Néanmoins, on aurait souhaité que le Docteur Fils-Aimé, qui est l’initiateur de cette voie de sortie de crises, puisse l’être aussi dans sa réalisation en sollicitant lui-même les citoyens compétents dont ils pensent éligibles pour un tel projet tout en demandant à d’autres de se proposer. Malheureusement jusqu’ici, sa proposition n’a pas eu de suite ; tout comme la conférence des jeunes citoyens engagés de Petit-Goâve.

 Les chantiers du gouvernement de transition

Quoiqu’il arrive, élu ou pas, l’équipe dirigeante qui succédera au régime PHTK devrait agir comme un gouvernement de transition. Dès son installation, elle devra entamer les réformes institutionnelles nécessaires, notamment la révision de la Constitution, la création du Conseil électoral permanent (CEPe) et l’organisation des élections. Elle devrait aussi faciliter le dialogue inter-haïtien et fournir les moyens logistiques et financiers de la Conférence nationale. Il serait souhaitable que certaines personnalités qui participent à la Conférence nationale et du Conseil de surveillance dans le cadre de l’alternative de Fils-Aimé, si elles l’acceptent, puissent faire partie du CEPe.

Ce gouvernement même de transition devrait créer un ministère des Réformes de l’administration publique. Ses objectifs seraient de réduire les privilèges et la corruption au sein de l’Etat : justice, Palais présidentiel, Parlement, ministères, services douaniers, autres institutions publiques, etc. de façon à permettre au ministère des Finances de mettre de l’ordre dans les recettes fiscales et dans la gestion du budget national.

On ne pourra pas exiger d’un gouvernement de transition la réalisation des procès PetroCaribe ; mais il pourrait commencer à faire certaines réformes judiciaires pour faciliter leur réalisation par le futur gouvernement.

La mobilisation populaire et une communication massive sur le plan international pour informer et solliciter la solidarité des citoyens du monde sont les seules armes solides dont dispose le peuple haïtien pour équilibrer les rapports de force face au pouvoir répressif du régime PHTK. Quelques fois malheur est bon ! Le fait que des Français ont été pris en otage par les gangs en Haïti a permis au peuple français de découvrir une tragique situation d’Haïti qu’il ignorait… 

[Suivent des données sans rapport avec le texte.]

theorem witness_HostRegisterReads : ∀ k : Fin 9,
    let off := #v[0x00#19, 0x04#19, 0x08#19, 0x0C#19, 0x10#19, 0x14#19, 0x18#19, 0x1C#19, 0xFFC#19][k]
    off.toNat < 0x1000 ∧ off.toNat % 4 = 0 := by decide

theorem witness_HostMemoryReads : 1023 < 1024 ∧ 65535 < 65536 ∧
    (0x02000 ≤ (0x02000#19).toNat ∧ (0x02000#19).toNat < 0x40000 ∧ (0x02000#19).toNat % 4 = 0) ∧
    (0x02000 ≤ (0x3FFFC#19).toNat ∧ (0x3FFFC#19).toNat < 0x40000 ∧ (0x3FFFC#19).toNat % 4 = 0) := by decide

theorem witness_ClearAndGoResumeAtTheFault :
    sound.Inv ∧ sound.busy = true ∧ (3#32).getLsbD 0 = true ∧ (3#32).getLsbD 1 = true := ⟨sound_inv, rfl, rfl, rfl⟩

end Sys2Proof.Tests
end

section
/-! The scope family: BCLR (R210), CLAMP (R102) and SHL (R104). The arithmetic of the shift stands first: `shlWords` and
`shiftCarry` are the two digits of one number, the buffer's value times `2 ^ n`. -/

namespace Sys2Proof.Machine

/-! ### The meanings as shapes of R14 -/

theorem exec_bclr (rd : BufReg) (n : Nat) (s : State) : exec (.bclr rd n) s = execBclr rd n s := rfl

theorem exec_clamp (rd : BufReg) (s : State) : exec (.clamp rd) s = execClamp rd s := rfl

theorem exec_shl (rd : BufReg) (ra : ScalarReg) (n : Int) (s : State) : exec (.shl rd ra n) s = execShl rd ra n s := rfl

/-! ### BCLR -/

/-- The capacity of 32 words is one of 128 bytes (R8, R9). -/
theorem ceil4_le_bufCapWords_iff {n : Nat} : ceil4 n ≤ Config.bufCapWords ↔ n ≤ 128 := by
  simp only [ceil4, Config.bufCapWords]
  omega

theorem packWord_replicate_zero (n j : Nat) : packWord (List.replicate n 0) j = 0 := by
  have hbyte (k : Nat) : (List.replicate n (0 : Byte)).getD k 0 = 0 := by
    rcases Nat.lt_or_ge k n with h | h <;> simp [List.getD, h]
  simp only [packWord, hbyte]
  rfl

theorem mkBuf_replicate_zero (n : Nat) :
    mkBuf (List.replicate n 0) = { valid := true, w := List.replicate (ceil4 n) 0, sig := n } := by
  have hwords : packWord (List.replicate n 0) = Function.const Nat 0 := funext (packWord_replicate_zero n)
  rw [mkBuf, hwords, List.map_const, List.length_range, List.length_replicate]

/-- Settles O19: CAPACITY is the only fault, and `mk` of `n` zero bytes packs to zero words. -/
theorem bclrMakesZeroBytes : Obligations.BclrMakesZeroBytes := by
  intro s rd n
  rw [exec_bclr, execBclr]
  split
  next hn => exact require_neg (mt ceil4_le_bufCapWords_iff.mp (by omega)) ..
  next hn =>
    rw [require_pos (ceil4_le_bufCapWords_iff.mpr (by omega)), complete_eq]
    exact ⟨_, rfl, completedBut_setBuf .., rfl, by rw [buf_advance, buf_setBuf_self, mkBuf_replicate_zero]⟩
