-- ==== Sys2Proof/WellFormed.lean ====
section
/-!
DEFINITION. The operand checks the spec makes on an operation before it is one: a DelayLine has at least one word
(`40_delayline.md` R120), and an Allpass's two lines have at least two
(`43_allpass.md` R180; log 22).  Every other operand is total: floating values of
every kind are accepted (`00_scope.md` R13, R14), lengths and durations are clamped, and component names are typed.
-/

namespace Sys2Proof

/-- Whether the operands are ones the spec gives the operation a meaning for. -/
def Instr.wellFormed (i : Instr) : Bool :=
  match i with
  | .dlNew _ c => decide (1 ≤ c)
  | .apNew _ c _ => decide (2 ≤ c)
  | .size _ | .decay _ | .absorption _ | .hardness _ | .progression _ | .drywet _ | .width _ | .predelay _ => true
  | .reset _ | .enq _ | .deq | .drain | .render _ | .callback _ => true
  | .setSize _ | .setDecay _ | .setAbsorption _ | .setHardness _ | .setProgression _ | .setDrywet _ | .setWidth _ => true
  | .setPredelay _ | .fdnSample _ | .rederiveLengths | .applyAbsorption => true
  | .dlSetDuration _ _ | .dlWrite _ _ | .dlRead _ | .dlProcess _ _ | .dlProcessBlock _ _ => true
  | .bqSetLowpass _ _ _ | .bqSetHighpass _ _ _ | .bqSetBandpass _ _ _ | .bqSetLowshelf _ _ _ => true
  | .bqSetHighshelf _ _ _ | .bqSetPeaking _ _ _ _ | .bqSetAllpass _ _ _ | .bqSetNotch _ _ _ => true
  | .bqProcess _ _ | .bqNew _ => true
  | .opNew _ _ | .opSetFrequency _ _ | .opProcess _ _ => true
  | .apSetDelay _ _ | .apSetGain _ _ | .apProcess _ _ | .apSetDuration _ _ => true
  | .scSetHardness _ | .scProcess _ => true
  | .coprime _ _ _ | .hadamard _ | .matvec _ _ => true
  | .syncFwd | .syncBack => true

end Sys2Proof
end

Je termine ce texte par cette conclusion que j’avais écrite dans mon dernier texte/propositions d’alternative sur Rezonodwès. (Haïti : pour un gouvernement de transition, Rezonodwès – 1 septembre 2020) :

« Malgré tout, je ne pense pas que le pouvoir se laissera faire sans réagir. Il faut se préparer à une intensification de la violence de sa part. D’ailleurs, l’assassinat du bâtonnier de Port-au-Prince n’est que le début des assassinats ciblés. On ne doit pas perdre l’espoir d’un changement de régime ; car en aucune manière, le pouvoir PHTK ne pourra pas résister à la mobilisation populaire contre le référendum, la Constitution et les élections du PHTK. Ce qu’il faut craindre, c’est le manque d’implication de la classe politique et des citoyens qui aspirent une nouvelle forme d’Etat en Haïti ! »


[1] Voir, Youtube, Radio Vison 2000, Invité du jour, Valéry Numa, 2 février 2021.